**How to complete this task**
Beginning with the first line below, please repeat the material exactly, ending with the line that includes "def refusalOf (w".

****************************************

-- ==== Sys2Proof/Tests/Slice0.lean ====
section
/-! SUPPORT. Tests. Expected values are those of 95_test_vectors.md, by vector id, or are worked out by
hand from the rule named; the witness theorems show that the hypotheses of each statement of
Certificates/Slice0/Obligations.lean can be met together. -/

namespace Sys2Proof.Tests

open Sys2Proof Sys2Proof.Machine

/-! ## Helpers -/

/-- The engine right after a successful INIT (vector I-2), with these inputs to come. -/
def idleWith (inputs : List Input) : State :=
  { State.reset with
    fsm := .idle, cs := .high, seq := .none, trace := [.pin .high .ok], inputs := inputs }

/-- The engine right after a failed INIT (vector I-3). -/
def failedWith (inputs : List Input) : State :=
  { State.reset with
    fsm := .failed, err := .pin, initFail := true, seq := .none, trace := [.pin .high .err],
    inputs := inputs }

/-- The first frame of a READ_REG of 0x0F, about to send its header. -/
def readQ : RunSeq :=
  { op := .readReg 0x0F
    frame := { pos := .exchange, out := [0x8F], nread := 1, rx := [], ok := true }
    rest := { todo := [], cleanup := [], finish := .plain } }

/-- READ_REG 0x0F after its select succeeded. -/
def runningWith (inputs : List Input) : State :=
  { idleWith inputs with
    fsm := .run, cs := .low, cmd := 0x00000F01, rcount := 1, seq := .run readQ,
    trace := [.pin .high .ok, .pin .low .ok] }

/-- The host writes a word to CMD. -/
def cmdInput (w : Word) : List Input := [.hostWrite 0x00 4 w]

/-- `n` successful answers. -/
def okays (n : Nat) : List Answer := List.replicate n (.ok 0x00)

/-- A view of the state some steps lead to. -/
def after {α : Type} (o : Host.Outcome State Fault Refusal) (view : State → α) : Option α :=
  match o with
  | .next s => some (view s)
  | .fault _ => none
  | .refused _ => none

/-- The reason of a refusal of a word. -/
def refusalOf (w : Word) : Option RejReason :=
  match decode w with
  | .ok _ => none
  | .error r => some r

/-- The instruction of a word. -/
def decoded (w : Word) : Option Instr := (decode w).toOption

/-! ## Well-formedness: each check refuses an ill-formed term -/

theorem test_wf_readReg_address : (Instr.readReg 0x10).wf = false := by decide
theorem test_wf_writeReg_address : (Instr.writeReg 0xA0 0x50).wf = false := by decide
theorem test_wf_rmw_address : (Instr.rmw 0x40 0x00 0x00).wf = false := by decide
theorem test_wf_setField_code : (Instr.setField .mode 3).wf = false := by decide
theorem test_wf_burst_count : (Instr.burstRead 0x28 0).wf = false := by decide
theorem test_wf_burst_range : (Instr.burstRead 0x3E 3).wf = false := by decide

/-! ## Decoding: words written out bit by bit, fields C B A IDX OPC (30_encoding.md R75, R77) -/

theorem test_decode_readReg :  -- E-5
    decoded 0b00000000_00000000_00001111_0000_0001 = some (.readReg 0x0F) := by decide
theorem test_decode_writeReg :  -- E-14
    decoded 0b00000000_01010000_00100000_0000_0010 = some (.writeReg 0x20 0x50) := by decide
theorem test_decode_rmw :  -- E-17
    decoded 0b00000100_00001100_00100000_0000_0011 = some (.rmw 0x20 0x0C 0x04) := by decide
theorem test_decode_setField :  -- E-19
    decoded 0b00000000_00000100_00000000_0010_0100 = some (.setField .odr 4) := by decide
theorem test_decode_burstRead :  -- E-31
    decoded 0b00000000_00000110_00101000_0000_0101 = some (.burstRead 0x28 6) := by decide
theorem test_decode_readAxes :  -- E-41
    decoded 0b00000000_00000000_00000000_0000_0110 = some .readAxes := by decide

/-- The field indices (E-20, S-2, E-22, S-5, E-24). -/
theorem test_decode_field_indices :
    [(0x00020004 : Word), 0x00030014, 0x00090024, 0x00030034, 0x00010044].map decoded =
      [some (.setField .mode 2), some (.setField .lpMode 3), some (.setField .odr 9),
        some (.setField .fs 3), some (.setField .lowNoise 1)] := by decide

/-- The edges of the address map and of the bursts (E-12, E-33, E-35, E-37). -/
theorem test_decode_edges :
    [(0x00000D01 : Word), 0x00003F01, 0x00023E05, 0x00030D05, 0x00202005].map decoded =
      [some (.readReg 0x0D), some (.readReg 0x3F), some (.burstRead 0x3E 2),
        some (.burstRead 0x0D 3), some (.burstRead 0x20 32)] := by decide

theorem test_refuse_opcode :  -- E-1 to E-4
    [(0x00000000 : Word), 0x00000007, 0x0000000F, 0xFFFFFFF8].map refusalOf =
      List.replicate 4 (some .illegalOpc) := by decide

theorem test_refuse_reserved :  -- E-6, E-13, E-15, E-18, E-28, E-29, E-42, E-43
    [(0x00010F01 : Word), 0x00011001, 0x01502002, 0x040C2013, 0x00002024, 0x00002054, 0x00000016,
      0x00000106].map refusalOf = List.replicate 8 (some .reserved) := by decide

theorem test_refuse_address :  -- E-7 to E-11, E-16, E-40
    [(0x00001001 : Word), 0x00008F01, 0x00004001, 0x00000C01, 0x00001F01, 0x0050A002,
      0x00001005].map refusalOf = List.replicate 7 (some .badAddr) := by decide

theorem test_refuse_count :  -- E-32, E-34, E-36, E-38, E-39
    [(0x00002805 : Word), 0x00033E05, 0x00020F05, 0x00212005, 0x00202105].map refusalOf =
      List.replicate 5 (some .badCount) := by decide

theorem test_refuse_field :  -- E-21, E-23, E-25, E-26, E-27
    [(0x00030004 : Word), 0x000A0024, 0x00020044, 0x00000054, 0x000400F4].map refusalOf =
      List.replicate 5 (some .badField) := by decide

/-- The table's numbering of bits is the word's own. -/
theorem test_decodeTableWord :
    decodeTableWord 32 0x040C2003 = some (.rmw 0x20 0x0C 0x04) ∧
      decodeTableWord 32 0x00000000 = none := by decide

/-! ## Assembler (30_encoding.md R87, R88) -/

theorem test_assemble_rmw :  -- R89
    assembleLine Config.testCfg "  RMW 0x20, 12,0x04 ; M-1".toList = some (.rmw 0x20 0x0C 0x04) := by
  decide
theorem test_assemble_field_name :  -- R89
    assembleLine Config.testCfg "SET_FIELD ODR, 4".toList = some (.setField .odr 4) := by decide
theorem test_assemble_pseudo :  -- P-2 step 5
    assembleLine Config.testCfg "CLR_BITS 0x20, 0xF0".toList = some (.rmw 0x20 0xF0 0x00) := by decide
theorem test_assemble_rejects_large_operand :
    assembleLine Config.testCfg "READ_REG 256".toList = none := by decide

/-! ## INIT, acceptance and refusal, one step each -/

theorem test_status_reset : statusWord State.reset = 0x00002001 := by decide  -- I-1
theorem test_status_init_ok :  -- I-2
    after (step { State.reset with inputs := [.answer (.ok 0)] }) statusWord = some 0x00001000 := by
  decide
theorem test_status_init_failed :  -- I-3
    after (step { State.reset with inputs := [.answer .err] }) statusWord = some 0x00002808 := by
  decide
theorem test_busy_in_init :  -- E-45
    after (step { State.reset with inputs := cmdInput 0x00000F01 }) statusWord = some 0x00002681 := by
  decide
theorem test_refused_when_failed :  -- E-46
    [(0x00000F01 : Word), 0x00000000].map (fun w => after (step (failedWith (cmdInput w))) statusWord) =
      [some 0x00002F88, some 0x00002F88] := by decide
theorem test_status_after_refusal :  -- E-26
    after (step (idleWith (cmdInput 0x00000054))) statusWord = some 0x00001580 := by decide
theorem test_accept_clears_reject :  -- E-47
    after (step { idleWith (cmdInput 0x00000F01) with reject := true, rejReason := .badField })
      (fun s => (s.reject, s.rejReason, s.fsm, s.rcount)) = some (false, .none, .run, 1) := by decide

****************************************

**Response to this task**
-- ==== Sys2Proof/Tests/Slice0.lean ====
section
/-! SUPPORT. Tests. Expected values are those of 95_test_vectors.md, by vector id, or are worked out by
hand from the rule named; the witness theorems show that the hypotheses of each statement of
Certificates/Slice0/Obligations.lean can be met together. -/

namespace Sys2Proof.Tests

open Sys2Proof Sys2Proof.Machine

/-! ## Helpers -/

/-- The engine right after a successful INIT (vector I-2), with these inputs to come. -/
def idleWith (inputs : List Input) : State :=
  { State.reset with
    fsm := .idle, cs := .high, seq := .none, trace := [.pin .high .ok], inputs := inputs }

/-- The engine right after a failed INIT (vector I-3). -/
def failedWith (inputs : List Input) : State :=
  { State.reset with
    fsm := .failed, err := .pin, initFail := true, seq := .none, trace := [.pin .high .err],
    inputs := inputs }

/-- The first frame of a READ_REG of 0x0F, about to send its header. -/
def readQ : RunSeq :=
  { op := .readReg 0x0F
    frame := { pos := .exchange, out := [0x8F], nread := 1, rx := [], ok := true }
    rest := { todo := [], cleanup := [], finish := .plain } }

/-- READ_REG 0x0F after its select succeeded. -/
def runningWith (inputs : List Input) : State :=
  { idleWith inputs with
    fsm := .run, cs := .low, cmd := 0x00000F01, rcount := 1, seq := .run readQ,
    trace := [.pin .high .ok, .pin .low .ok] }

/-- The host writes a word to CMD. -/
def cmdInput (w : Word) : List Input := [.hostWrite 0x00 4 w]

/-- `n` successful answers. -/
def okays (n : Nat) : List Answer := List.replicate n (.ok 0x00)

/-- A view of the state some steps lead to. -/
def after {α : Type} (o : Host.Outcome State Fault Refusal) (view : State → α) : Option α :=
  match o with
  | .next s => some (view s)
  | .fault _ => none
  | .refused _ => none

/-- The reason of a refusal of a word. -/
def refusalOf (w : Word) : Option RejReason :=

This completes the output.